James Cameron

James Cameron’s ‘An Indian Summer’

Review of James Cameron’s classic travelogue on India…

ind-sumIf this website achieves nothing more than helping to preserve the memory of the late British journalist James Cameron then any efforts on the website owner will have been more than worthwhile. A colossus in journalism, the man whose career, writing and lifestyle inspired a young Christopher Hitchens to become a journalist, he possessed a unique ability to take the reader to places, people and moments in history in such a measured, selfless, fact based way which has now long since passed in the reportage profession.

Cameron was an unwilling ‘star’. He was well known and well respected on a global scale having been at most of the major world events during his illustrious career yet he never lost sight of his upbringing and good fortune. A self-confessed “Conservative in everything except politics” he travelled the world ever the British gentleman, polite, well spoken yet hell bent on getting the story he was after. Cameron was no soft touch, he got his information, processed it and presented it in the way journalism proper should; factual, with the emphasis on the subject rather than the author.

A man of a number of wonderful books, his tenth, ‘An Indian Summer’ was first published by MacMillan in 1974, three years after he set foot in the country in preparation for his account of a country which had long held a fascination for him. By 1971 and his trip to the subcontinent, he was married to his third wife, an Indian woman, Moni, to whom the book is dedicated.

India does, by definition, provide a rich and diverse set of opportunities for any writer to benefit from and write about. Cameron was fully aware of what lay in wait for him.

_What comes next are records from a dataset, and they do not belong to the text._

-- ==== Sys2Proof/Machine/Command.lean ====
section
/-! DEFINITION. How a command's meaning is made from an operation of the part: which states of the part take it, and what follows by
itself. -/
namespace Sys2Proof.Machine

/-- The state without its queue. -/
def State.die (s : State) : Die := { fuse := s.fuse, blk := s.blk }

/-- The state with another die; the queue stays. -/
def State.withDie (s : State) (d : Die) : State := { s with fuse := d.fuse, blk := d.blk }

/-- A command to a unit that serves while the whole part does. -/
def State.whileOn (s : State) (f : Blk → Blk) : Host.Outcome State Fault Refusal := .next (s.withDie (s.die.whileOn f))

/-- A command to a unit that an L2 reset leaves alone. -/
def State.whileKept (s : State) (f : Blk → Blk) : Host.Outcome State Fault Refusal := .next (s.withDie (s.die.whileKept f))

/-- A command to the management cores. -/
def State.whileAlive (s : State) (f : Fuse → Blk → Blk) : Host.Outcome State Fault Refusal := .next (s.withDie (s.die.whileAlive f))

/-- A command on the PCIe link. -/
def State.whilePcie (s : State) (f : Blk → Blk) : Host.Outcome State Fault Refusal := .next (s.withDie (s.die.whilePcie f))

/-- A command to the AON island or the board. -/
def State.always (s : State) (f : Fuse → Blk → Blk) : Host.Outcome State Fault Refusal := .next (s.withDie (s.die.always f))

/-- Commands that may also blow fuses. -/
def State.alwaysDie (s : State) (f : Die → Die) : Host.Outcome State Fault Refusal := .next (s.withDie (f s.die.fresh).settle)
def State.servedDie (s : State) (f : Die → Die) : Host.Outcome State Fault Refusal :=
  .next (s.withDie (if s.blk.served then (f s.die.fresh).settle else s.die.fresh))

/-- A write or a read through a path, wherever it goes. -/
def State.onPath (s : State) (path : Path) (page : Option Nat) (f : Die → Die) : Host.Outcome State Fault Refusal :=
  .next (s.withDie (s.die.whilePath path page f))
def State.readPath (s : State) (path : Path) (f : Die → Die) : Host.Outcome State Fault Refusal := .next (s.withDie (s.die.whileRead path f))

/-- A command through a path to a register of a page. -/
def State.onPageDie (s : State) (path : Path) (p : Nat) (f : Die → Die) : Host.Outcome State Fault Refusal :=
  .next (s.withDie (s.die.whilePage path p f))
def State.onPage (s : State) (path : Path) (p : Nat) (f : Fuse → Blk → Blk) : Host.Outcome State Fault Refusal :=
  s.onPageDie path p fun d => d.on f

/-- A write through a path to the page at a BAR0 page number; an absent page counts it (R555). -/
def State.onPageNumber (s : State) (path : Path) (n : Nat) (f : Nat → Blk → Blk) : Host.Outcome State Fault Refusal :=
  match pageAt n with
  | some p => s.onPage path p fun _ b => f p b
  | none => s.onPath path none fun d => d.on fun _ b => b.absentWrite

end Sys2Proof.Machine
end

But this book which captures so brilliantly the sights and smells of India focuses, like much of Cameron’s work,  on the people and their diversity. His interviews always covered the length and breadth of a population and it shows in the nuances of his descriptions such as a ‘Sikh with the slightly aloof and cynical demeanour of Sikhs about to leave the Punjab and head south among the blackamoors’. One such Sikh was his driver in India for a while and the following excerpt perfectly encapsulates both Cameron as a man and as a writer: “Mr Singh, what about the air-conditioning?” ‘Alas’ “Mr Singh, please note that we shall not be paying the surcharge” ‘Not paying surcharge’ “So long as it is being understood” Within two pages he has glided effortlessly between dinner with a Maharaja and telling his driver he won’t be paying for the car’s lousy air-con. But dinner with the Maharaja isn’t an opportunity to boast, it is a chance to record a Prince’s opinion on the country and the future of its Maharaja’s which is remarkably candid and insightful.

The book, which Cameron declared as the only one he wished to be remembered by, begins and ends with an horrific car accident he had whilst being the passenger in a jeep, his escape from death was miraculous, his subsequent period of recuperation long and difficult but at the end of it he produced this brilliant account of India emerging from the 1960s in a decade of yet more uncertainty and cross border turbulence. It is a remarkable account, peppered with dashes of information about the food, culture and geography of one of the world’s most fascinating countries. Forget the year it was published and find yourself a copy, I have the Penguin Travel Library paperback version as well as a nice Readers Union edition from 1975 at the top of the page.